About this exercise
Repeat word for word the opening stretch of the entries, from the first line through the line containing "### Encoding -/".
** Data follows **
-- ==== Sys2Proof/Certificates/Slice0/Obligations.lean ====
section
/-! DEFINITION. The statements for the provers. Each docstring names the rules of spec/ it formalises; a clause that is
the model's own choice says so and names its log entry. -/

open Sys2Proof Sys2Proof.Machine

/-! ### Encoding -/

/-- Words written out from 30_encoding.md R111 to R122 decode to the instruction they stand for, at least one of every
family. -/
def Obligations.DecodeReadsSpecWords : Prop :=
  decode [0x01, 0x10, 0x00, 0x30, 0x03] = .ok (.ld (.reg ⟨0, .w1⟩) (.imm .int8 3), []) ∧
  decode [0x01, 0x20, 0x00, 0x44, 0x00, 0x10, 0x00] = .ok (.ld (.freg 0) (.mabs .float32 0x001000), []) ∧
  decode [0x01, 0x10, 0x00, 0x60, 0x00, 0x10, 0x00, 0x01, 0x00] =
    .ok (.ld (.reg ⟨0, .w1⟩) (.mabsOff .int8 0x001000 .w2 0x0100), []) ∧
  decode [0x01, 0x10, 0x00, 0xD0, 0x81, 0x04] = .ok (.ld (.reg ⟨0, .w1⟩) (.mptrReg .int8 ⟨1, .w3⟩ ⟨4, .w1⟩), []) ∧
  decode [0x02, 0x10, 0x40, 0x10, 0x02] = .ok (.cp (.reg ⟨0, .w2⟩) (.reg ⟨2, .w1⟩), []) ∧
  decode [0x04, 0x10, 0x40, 0x31, 0x00, 0xFF] = .ok (.and (.reg ⟨0, .w2⟩) (.imm .int16 0x00FF), []) ∧
  decode [0x0A, 0x40, 0x00, 0x10, 0x00, 0x30, 0x01] = .ok (.bit (.mabs .int8 0x001000) (.imm .int8 1), []) ∧
  decode [0x0D, 0x40, 0x00, 0x10, 0x00, 0x30, 0x01, 0x30, 0x01, 0x10, 0x06] =
    .ok (.slWN (.mabs .int8 0x001000) (.imm .int8 1) .w1 (.reg ⟨6, .w1⟩), []) ∧
  decode [0x14, 0x10, 0x00, 0x30, 0x02, 0x20, 0x00] =
    .ok (.sdivR (.reg ⟨0, .w1⟩) (.imm .int8 2) (.freg 0), []) ∧
  decode [0x15, 0x10, 0xC3, 0x10, 0x80] = .ok (.rgb2hsb (.reg ⟨3, .w4⟩) (.reg ⟨0, .w3⟩), []) ∧
  decode [0x16] = .ok (.brk, [])

/-- Decoding an encoded well-formed instruction gives it back, whatever bytes follow (30_encoding.md R111, R122). -/
def Obligations.DecodeInvertsEncode : Prop :=
  ∀ (i : Instr) (rest : List Byte), i.wf = true → decode (encode i ++ rest) = .ok (i, rest)

/-- What decodes is well formed, and its bytes are its encoding: no byte pattern has a second meaning (30_encoding.md
R126, R127). -/
def Obligations.EncodeInvertsDecode : Prop :=
  ∀ (bs rest : List Byte) (i : Instr), decode bs = .ok (i, rest) → i.wf = true ∧ encode i ++ rest = bs

/-- A decode fault that is not a missing byte is decided by the bytes read up to it: bytes that follow do not change it
(60_exceptions.md R343). -/
def Obligations.DecodeFaultIgnoresLaterBytes : Prop :=
  ∀ (bs more : List Byte) (e : DecodeError), decode bs = .error e → e ≠ .truncated → decode (bs ++ more) = .error e

/-- An unassigned opcode byte at pc faults with DECODE_ILLEGAL and changes only the status (30_encoding.md R131). -/
def Obligations.UnassignedOpcodeFaults : Prop :=
  ∀ s : State, s.status = .running → s.pc.toNat < s.memSize →
    (s.mem.read s.pc.toNat = 0 ∨ 0x17 ≤ (s.mem.read s.pc.toNat).toNat) →
    step s = .next { s with status := .faulted (.decodeIllegal s.pc (s.mem.read s.pc.toNat)) }

/-! ### Fetch and step -/

/-- Let bytes from pc, all in memory, be all that is looked at. If they show an encoding to be illegal, the fault is
DECODE_ILLEGAL, whatever lies after them, also where the next byte lies outside memory; if decoding needs a byte after
them and that one lies outside memory, the fault is MEM_OUT_OF_RANGE at it. Every fault of fetching and decoding is one
of the two: DECODE_ILLEGAL with the opcode byte at pc, or MEM_OUT_OF_RANGE at the first byte, in address order from pc,
that lies outside memory; a step takes it and changes the status alone; and a pc outside memory is such a fault
(60_exceptions.md R333, R334 item 1, R343 item 1; 40_engine.md R163, R164). That no decoding needs more than 24 bytes
is DEDUCED from 30_encoding.md R117, R121 and R122 (log 17); which byte shows a descriptor to be illegal is `decode`'s
(log 15). -/
def Obligations.FetchFaultsAtFirstBadByte : Prop :=
  (∀ (s : State) (bs : List Byte),
    (∀ (k : Nat) (b : Byte), bs[k]? = some b →
      (s.pc + BitVec.ofNat 32 k).toNat < s.memSize ∧ s.mem.read (s.pc + BitVec.ofNat 32 k).toNat = b) →
    (∀ e, decode bs = .error e → e ≠ .truncated →
      fetchDecode s = .error (.decodeIllegal s.pc (s.mem.read s.pc.toNat))) ∧
    (decode bs = .error .truncated → s.memSize ≤ (s.pc + BitVec.ofNat 32 bs.length).toNat →
      fetchDecode s = .error (.memOutOfRange s.pc (s.pc + BitVec.ofNat 32 bs.length) 1))) ∧
  (∀ (s : State) (f : FaultRecord), fetchDecode s = .error f →
    ((f = .decodeIllegal s.pc (s.mem.read s.pc.toNat) ∧ s.pc.toNat < s.memSize) ∨
      ∃ k : Nat, k < 24 ∧ f = .memOutOfRange s.pc (s.pc + BitVec.ofNat 32 k) 1 ∧
        s.memSize ≤ (s.pc + BitVec.ofNat 32 k).toNat ∧
        ∀ j < k, (s.pc + BitVec.ofNat 32 j).toNat < s.memSize) ∧
    (s.status = .running → step s = .next { s with status := .faulted f })) ∧
  ∀ s : State, s.memSize ≤ s.pc.toNat → fetchDecode s = .error (.memOutOfRange s.pc s.pc 1)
** End of Data **
Task answer
-- ==== Sys2Proof/Certificates/Slice0/Obligations.lean ====
section
/-! DEFINITION. The statements for the provers. Each docstring names the rules of spec/ it formalises; a clause that is
the model's own choice says so and names its log entry. -/

open Sys2Proof Sys2Proof.Machine

/-! ### Encoding -/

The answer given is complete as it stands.